● TO DO:
The expected answer is a bare count of the lines in the data below that contain "outstanding".

Start of STUDY MATERIAL

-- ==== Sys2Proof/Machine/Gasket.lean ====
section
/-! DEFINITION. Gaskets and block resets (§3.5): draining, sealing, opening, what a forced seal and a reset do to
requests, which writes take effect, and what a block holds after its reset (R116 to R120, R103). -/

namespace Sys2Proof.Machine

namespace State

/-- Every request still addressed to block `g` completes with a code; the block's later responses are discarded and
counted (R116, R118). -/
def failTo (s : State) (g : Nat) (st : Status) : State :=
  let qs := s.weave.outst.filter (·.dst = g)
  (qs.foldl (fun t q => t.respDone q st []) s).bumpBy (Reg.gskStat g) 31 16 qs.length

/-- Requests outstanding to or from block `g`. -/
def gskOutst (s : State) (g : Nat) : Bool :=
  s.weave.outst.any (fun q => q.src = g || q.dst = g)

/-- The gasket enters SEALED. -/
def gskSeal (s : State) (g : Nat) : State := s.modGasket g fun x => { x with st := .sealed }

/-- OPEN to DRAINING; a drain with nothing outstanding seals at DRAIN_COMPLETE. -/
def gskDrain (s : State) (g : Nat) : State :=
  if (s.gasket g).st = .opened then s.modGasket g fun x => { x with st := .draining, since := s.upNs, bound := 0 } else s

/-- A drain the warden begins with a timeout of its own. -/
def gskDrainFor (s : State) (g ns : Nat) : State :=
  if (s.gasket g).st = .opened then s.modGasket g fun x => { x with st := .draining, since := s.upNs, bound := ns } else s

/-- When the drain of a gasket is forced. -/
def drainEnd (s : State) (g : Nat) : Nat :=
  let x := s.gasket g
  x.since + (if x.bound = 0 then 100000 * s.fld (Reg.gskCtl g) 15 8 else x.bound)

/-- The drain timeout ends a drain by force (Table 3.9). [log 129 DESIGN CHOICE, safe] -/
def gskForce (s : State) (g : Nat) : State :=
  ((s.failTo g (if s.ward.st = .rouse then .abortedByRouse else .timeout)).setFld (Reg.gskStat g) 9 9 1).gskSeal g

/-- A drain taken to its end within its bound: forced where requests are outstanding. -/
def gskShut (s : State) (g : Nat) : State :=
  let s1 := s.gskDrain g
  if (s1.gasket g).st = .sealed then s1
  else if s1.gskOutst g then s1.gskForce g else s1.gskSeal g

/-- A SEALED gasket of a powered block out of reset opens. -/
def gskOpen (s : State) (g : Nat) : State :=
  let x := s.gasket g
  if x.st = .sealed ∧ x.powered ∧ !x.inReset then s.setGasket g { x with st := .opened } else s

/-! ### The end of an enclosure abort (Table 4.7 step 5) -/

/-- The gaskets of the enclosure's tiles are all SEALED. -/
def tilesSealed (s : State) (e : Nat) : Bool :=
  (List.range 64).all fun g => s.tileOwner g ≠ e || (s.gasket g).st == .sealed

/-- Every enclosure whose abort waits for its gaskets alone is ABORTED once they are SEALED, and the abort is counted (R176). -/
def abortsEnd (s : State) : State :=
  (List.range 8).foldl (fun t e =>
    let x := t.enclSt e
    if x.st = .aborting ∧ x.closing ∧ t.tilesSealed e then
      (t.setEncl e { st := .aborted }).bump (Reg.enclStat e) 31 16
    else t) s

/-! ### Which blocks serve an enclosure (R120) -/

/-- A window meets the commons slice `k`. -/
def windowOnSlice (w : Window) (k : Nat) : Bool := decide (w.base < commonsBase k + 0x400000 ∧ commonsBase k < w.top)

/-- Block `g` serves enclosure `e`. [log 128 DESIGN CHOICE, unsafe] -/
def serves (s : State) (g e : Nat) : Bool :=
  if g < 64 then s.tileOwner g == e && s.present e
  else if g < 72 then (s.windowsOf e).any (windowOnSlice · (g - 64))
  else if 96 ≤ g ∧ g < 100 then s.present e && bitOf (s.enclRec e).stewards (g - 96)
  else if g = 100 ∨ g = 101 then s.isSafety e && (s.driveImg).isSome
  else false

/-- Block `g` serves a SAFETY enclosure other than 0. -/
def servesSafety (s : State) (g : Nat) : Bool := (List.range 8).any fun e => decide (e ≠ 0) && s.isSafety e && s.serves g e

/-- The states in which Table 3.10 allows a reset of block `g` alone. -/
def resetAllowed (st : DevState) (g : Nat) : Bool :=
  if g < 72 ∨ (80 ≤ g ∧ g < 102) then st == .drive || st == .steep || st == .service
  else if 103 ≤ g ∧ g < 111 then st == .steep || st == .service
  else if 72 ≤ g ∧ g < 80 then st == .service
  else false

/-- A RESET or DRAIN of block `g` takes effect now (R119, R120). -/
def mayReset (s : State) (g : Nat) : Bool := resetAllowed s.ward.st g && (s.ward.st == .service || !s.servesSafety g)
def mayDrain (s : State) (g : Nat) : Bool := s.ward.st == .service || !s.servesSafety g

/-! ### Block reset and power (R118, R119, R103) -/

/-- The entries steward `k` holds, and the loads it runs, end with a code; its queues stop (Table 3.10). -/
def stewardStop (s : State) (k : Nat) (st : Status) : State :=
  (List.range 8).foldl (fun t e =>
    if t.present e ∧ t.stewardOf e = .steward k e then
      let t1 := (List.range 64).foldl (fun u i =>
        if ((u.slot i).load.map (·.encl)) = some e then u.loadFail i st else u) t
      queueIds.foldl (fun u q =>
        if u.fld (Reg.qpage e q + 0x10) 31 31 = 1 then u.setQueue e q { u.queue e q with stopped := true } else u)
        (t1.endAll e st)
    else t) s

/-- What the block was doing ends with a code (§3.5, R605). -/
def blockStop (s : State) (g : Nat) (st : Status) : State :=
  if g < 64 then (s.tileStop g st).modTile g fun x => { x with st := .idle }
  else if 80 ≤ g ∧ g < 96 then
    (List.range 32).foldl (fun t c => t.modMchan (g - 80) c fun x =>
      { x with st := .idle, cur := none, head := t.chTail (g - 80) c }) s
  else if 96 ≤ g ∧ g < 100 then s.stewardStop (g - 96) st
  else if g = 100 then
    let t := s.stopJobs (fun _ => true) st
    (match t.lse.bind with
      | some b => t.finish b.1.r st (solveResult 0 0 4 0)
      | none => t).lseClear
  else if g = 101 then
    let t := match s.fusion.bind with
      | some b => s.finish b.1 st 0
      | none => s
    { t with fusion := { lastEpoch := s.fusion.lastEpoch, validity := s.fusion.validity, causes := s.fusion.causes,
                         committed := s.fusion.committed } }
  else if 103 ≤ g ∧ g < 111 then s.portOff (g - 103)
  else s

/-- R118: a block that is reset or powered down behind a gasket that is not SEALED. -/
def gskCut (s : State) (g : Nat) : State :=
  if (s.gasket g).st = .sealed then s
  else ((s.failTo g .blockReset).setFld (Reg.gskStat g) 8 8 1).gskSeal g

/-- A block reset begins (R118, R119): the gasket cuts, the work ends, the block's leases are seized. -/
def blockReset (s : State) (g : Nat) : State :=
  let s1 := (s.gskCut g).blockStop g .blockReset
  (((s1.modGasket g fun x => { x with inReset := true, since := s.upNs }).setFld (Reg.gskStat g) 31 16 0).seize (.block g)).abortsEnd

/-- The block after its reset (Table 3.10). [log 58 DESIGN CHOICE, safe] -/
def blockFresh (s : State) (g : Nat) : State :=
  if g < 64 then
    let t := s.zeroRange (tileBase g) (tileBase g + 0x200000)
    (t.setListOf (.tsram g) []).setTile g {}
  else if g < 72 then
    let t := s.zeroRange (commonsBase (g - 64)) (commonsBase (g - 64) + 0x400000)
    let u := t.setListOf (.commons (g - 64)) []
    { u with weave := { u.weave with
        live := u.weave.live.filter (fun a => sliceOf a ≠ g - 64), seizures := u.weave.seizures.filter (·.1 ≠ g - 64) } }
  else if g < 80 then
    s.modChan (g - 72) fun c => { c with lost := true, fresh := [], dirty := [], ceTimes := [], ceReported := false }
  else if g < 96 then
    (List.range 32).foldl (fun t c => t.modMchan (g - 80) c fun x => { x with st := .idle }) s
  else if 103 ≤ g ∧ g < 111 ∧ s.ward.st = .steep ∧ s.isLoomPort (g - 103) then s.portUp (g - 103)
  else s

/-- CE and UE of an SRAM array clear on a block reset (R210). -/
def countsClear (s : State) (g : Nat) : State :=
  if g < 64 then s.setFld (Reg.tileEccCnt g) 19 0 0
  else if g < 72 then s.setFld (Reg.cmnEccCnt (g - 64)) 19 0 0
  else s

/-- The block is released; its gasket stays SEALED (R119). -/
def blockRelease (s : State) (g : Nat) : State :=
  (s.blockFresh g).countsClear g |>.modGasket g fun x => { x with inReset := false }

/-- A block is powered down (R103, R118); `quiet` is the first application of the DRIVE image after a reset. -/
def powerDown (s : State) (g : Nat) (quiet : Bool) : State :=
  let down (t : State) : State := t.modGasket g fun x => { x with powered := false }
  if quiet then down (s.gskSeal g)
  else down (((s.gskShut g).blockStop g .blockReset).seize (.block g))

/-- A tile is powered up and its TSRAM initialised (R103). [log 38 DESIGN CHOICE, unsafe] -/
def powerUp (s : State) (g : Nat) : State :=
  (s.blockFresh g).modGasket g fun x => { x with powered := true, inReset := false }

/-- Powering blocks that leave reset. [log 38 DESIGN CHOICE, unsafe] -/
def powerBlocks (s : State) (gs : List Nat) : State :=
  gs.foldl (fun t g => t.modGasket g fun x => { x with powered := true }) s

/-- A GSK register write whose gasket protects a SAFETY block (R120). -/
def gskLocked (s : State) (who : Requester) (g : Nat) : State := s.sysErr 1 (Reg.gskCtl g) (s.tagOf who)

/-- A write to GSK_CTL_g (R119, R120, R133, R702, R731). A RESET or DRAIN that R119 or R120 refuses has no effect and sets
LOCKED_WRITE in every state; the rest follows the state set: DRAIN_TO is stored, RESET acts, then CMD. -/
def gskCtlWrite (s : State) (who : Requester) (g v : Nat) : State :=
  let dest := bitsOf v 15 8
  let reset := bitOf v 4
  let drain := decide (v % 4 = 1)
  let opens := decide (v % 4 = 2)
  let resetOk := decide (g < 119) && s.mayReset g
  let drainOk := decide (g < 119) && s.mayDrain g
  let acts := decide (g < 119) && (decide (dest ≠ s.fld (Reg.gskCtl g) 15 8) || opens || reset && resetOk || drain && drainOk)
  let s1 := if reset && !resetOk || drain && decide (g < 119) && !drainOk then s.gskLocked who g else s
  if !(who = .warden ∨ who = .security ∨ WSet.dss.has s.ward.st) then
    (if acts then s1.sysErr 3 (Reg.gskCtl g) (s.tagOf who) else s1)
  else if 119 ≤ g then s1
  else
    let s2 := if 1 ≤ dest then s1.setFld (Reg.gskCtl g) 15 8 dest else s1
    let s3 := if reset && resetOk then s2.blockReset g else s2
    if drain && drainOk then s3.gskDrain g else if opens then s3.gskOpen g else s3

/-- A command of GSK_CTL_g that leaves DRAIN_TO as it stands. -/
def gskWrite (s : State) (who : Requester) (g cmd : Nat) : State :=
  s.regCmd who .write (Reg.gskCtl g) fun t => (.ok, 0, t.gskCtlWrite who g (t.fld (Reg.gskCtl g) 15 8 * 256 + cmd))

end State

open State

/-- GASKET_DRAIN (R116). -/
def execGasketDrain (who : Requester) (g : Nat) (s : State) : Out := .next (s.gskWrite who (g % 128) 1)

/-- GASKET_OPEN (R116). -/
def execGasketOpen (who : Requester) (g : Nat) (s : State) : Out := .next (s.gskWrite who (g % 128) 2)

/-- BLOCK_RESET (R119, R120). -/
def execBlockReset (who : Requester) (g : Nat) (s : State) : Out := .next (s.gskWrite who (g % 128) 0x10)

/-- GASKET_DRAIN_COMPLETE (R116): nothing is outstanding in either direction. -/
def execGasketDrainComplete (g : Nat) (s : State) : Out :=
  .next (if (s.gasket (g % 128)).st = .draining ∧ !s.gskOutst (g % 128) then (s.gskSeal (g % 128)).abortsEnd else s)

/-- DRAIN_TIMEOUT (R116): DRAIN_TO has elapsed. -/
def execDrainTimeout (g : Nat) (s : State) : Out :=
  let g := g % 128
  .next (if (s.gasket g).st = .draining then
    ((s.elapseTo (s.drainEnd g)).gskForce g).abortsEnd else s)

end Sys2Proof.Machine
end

End of STUDY MATERIAL

● SOLUTION:
4